(Provided records begins)
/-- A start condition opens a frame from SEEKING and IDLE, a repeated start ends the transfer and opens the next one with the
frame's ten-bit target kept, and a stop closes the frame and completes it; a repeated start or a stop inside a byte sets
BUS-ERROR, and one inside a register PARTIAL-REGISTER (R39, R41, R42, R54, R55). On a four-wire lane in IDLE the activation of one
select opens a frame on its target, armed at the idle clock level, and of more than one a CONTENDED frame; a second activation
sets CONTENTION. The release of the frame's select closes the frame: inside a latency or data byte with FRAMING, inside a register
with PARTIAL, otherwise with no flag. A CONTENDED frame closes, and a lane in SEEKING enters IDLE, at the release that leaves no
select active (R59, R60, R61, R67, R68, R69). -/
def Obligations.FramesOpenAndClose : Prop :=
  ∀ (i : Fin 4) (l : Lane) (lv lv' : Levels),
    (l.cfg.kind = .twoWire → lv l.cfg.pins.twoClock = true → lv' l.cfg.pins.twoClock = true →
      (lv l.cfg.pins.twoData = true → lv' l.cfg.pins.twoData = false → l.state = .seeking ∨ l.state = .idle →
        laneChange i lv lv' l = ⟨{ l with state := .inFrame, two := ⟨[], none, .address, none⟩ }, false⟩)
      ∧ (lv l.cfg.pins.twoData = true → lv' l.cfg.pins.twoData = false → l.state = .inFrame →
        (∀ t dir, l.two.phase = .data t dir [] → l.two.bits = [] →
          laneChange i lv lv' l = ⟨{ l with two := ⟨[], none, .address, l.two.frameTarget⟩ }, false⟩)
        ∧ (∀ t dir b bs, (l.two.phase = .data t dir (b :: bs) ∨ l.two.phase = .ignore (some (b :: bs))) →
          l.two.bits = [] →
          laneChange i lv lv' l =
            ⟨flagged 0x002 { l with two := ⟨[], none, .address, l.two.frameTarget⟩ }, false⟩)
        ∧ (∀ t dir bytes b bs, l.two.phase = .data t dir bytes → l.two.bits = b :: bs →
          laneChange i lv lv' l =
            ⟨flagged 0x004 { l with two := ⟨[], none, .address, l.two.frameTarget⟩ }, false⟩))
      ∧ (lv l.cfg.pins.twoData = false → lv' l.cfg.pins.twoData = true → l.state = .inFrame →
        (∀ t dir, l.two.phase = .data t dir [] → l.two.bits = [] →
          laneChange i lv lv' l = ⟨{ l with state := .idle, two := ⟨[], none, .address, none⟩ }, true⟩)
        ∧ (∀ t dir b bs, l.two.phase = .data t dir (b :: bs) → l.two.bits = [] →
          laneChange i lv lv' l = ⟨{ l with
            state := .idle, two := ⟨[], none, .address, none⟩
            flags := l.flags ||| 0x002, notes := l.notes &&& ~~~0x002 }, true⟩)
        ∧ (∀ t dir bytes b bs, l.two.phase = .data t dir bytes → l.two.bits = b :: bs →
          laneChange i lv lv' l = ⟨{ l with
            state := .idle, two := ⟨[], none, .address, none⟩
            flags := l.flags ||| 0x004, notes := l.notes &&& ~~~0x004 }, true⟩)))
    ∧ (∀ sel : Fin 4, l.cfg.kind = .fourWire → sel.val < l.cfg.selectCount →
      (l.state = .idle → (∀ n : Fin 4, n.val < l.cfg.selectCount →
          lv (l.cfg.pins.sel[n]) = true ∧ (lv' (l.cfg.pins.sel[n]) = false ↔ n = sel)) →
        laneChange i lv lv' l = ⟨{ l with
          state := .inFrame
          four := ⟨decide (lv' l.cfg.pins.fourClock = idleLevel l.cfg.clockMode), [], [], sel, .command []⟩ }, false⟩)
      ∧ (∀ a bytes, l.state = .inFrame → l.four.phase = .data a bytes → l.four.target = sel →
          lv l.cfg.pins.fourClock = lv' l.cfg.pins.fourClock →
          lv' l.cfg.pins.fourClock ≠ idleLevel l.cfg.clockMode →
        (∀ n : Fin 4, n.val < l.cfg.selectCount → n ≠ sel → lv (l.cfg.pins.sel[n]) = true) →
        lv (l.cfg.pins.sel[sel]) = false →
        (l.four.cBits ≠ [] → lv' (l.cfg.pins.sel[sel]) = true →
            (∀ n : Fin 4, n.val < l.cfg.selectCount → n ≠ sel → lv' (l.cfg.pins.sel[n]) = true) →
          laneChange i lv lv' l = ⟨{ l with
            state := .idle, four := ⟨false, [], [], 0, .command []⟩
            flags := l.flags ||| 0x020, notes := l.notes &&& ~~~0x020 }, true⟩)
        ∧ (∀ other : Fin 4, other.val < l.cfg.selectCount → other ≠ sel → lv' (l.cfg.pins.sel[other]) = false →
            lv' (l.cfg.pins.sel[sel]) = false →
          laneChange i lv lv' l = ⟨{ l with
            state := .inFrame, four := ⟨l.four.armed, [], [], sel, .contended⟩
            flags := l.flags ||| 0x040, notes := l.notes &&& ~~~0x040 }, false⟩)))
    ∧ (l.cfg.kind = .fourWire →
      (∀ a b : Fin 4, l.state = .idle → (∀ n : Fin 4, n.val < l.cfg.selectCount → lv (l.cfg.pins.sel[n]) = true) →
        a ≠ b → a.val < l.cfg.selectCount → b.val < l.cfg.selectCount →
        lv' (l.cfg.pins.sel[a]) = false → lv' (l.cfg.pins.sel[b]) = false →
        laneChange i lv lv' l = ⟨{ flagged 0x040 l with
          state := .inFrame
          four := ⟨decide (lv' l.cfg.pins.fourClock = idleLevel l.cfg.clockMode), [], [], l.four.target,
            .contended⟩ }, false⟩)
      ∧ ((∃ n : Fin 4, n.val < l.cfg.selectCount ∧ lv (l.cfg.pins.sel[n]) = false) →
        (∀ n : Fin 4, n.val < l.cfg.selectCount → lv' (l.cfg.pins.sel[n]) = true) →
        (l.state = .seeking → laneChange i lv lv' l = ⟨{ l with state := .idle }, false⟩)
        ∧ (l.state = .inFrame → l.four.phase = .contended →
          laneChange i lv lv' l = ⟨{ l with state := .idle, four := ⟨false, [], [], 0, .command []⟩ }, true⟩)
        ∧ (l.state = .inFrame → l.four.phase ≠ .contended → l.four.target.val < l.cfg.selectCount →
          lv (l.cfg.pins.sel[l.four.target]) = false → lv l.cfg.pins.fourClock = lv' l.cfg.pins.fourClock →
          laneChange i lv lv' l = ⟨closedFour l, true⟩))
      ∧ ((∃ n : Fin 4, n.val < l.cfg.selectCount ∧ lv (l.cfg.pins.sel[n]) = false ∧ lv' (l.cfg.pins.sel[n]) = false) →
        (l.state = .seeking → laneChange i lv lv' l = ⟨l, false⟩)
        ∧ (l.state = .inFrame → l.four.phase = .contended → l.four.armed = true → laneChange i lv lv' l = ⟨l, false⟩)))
(Provided records ends)
## What is needed
Collect every line from the records above that contains the word "kind".

## Completed exercise
    (l.cfg.kind = .twoWire → lv l.cfg.pins.twoClock = true → lv' l.cfg.pins.twoClock = true →
    ∧ (∀ sel : Fin 4, l.cfg.kind = .fourWire → sel.val < l.cfg.selectCount →
    ∧ (l.cfg.kind = .fourWire →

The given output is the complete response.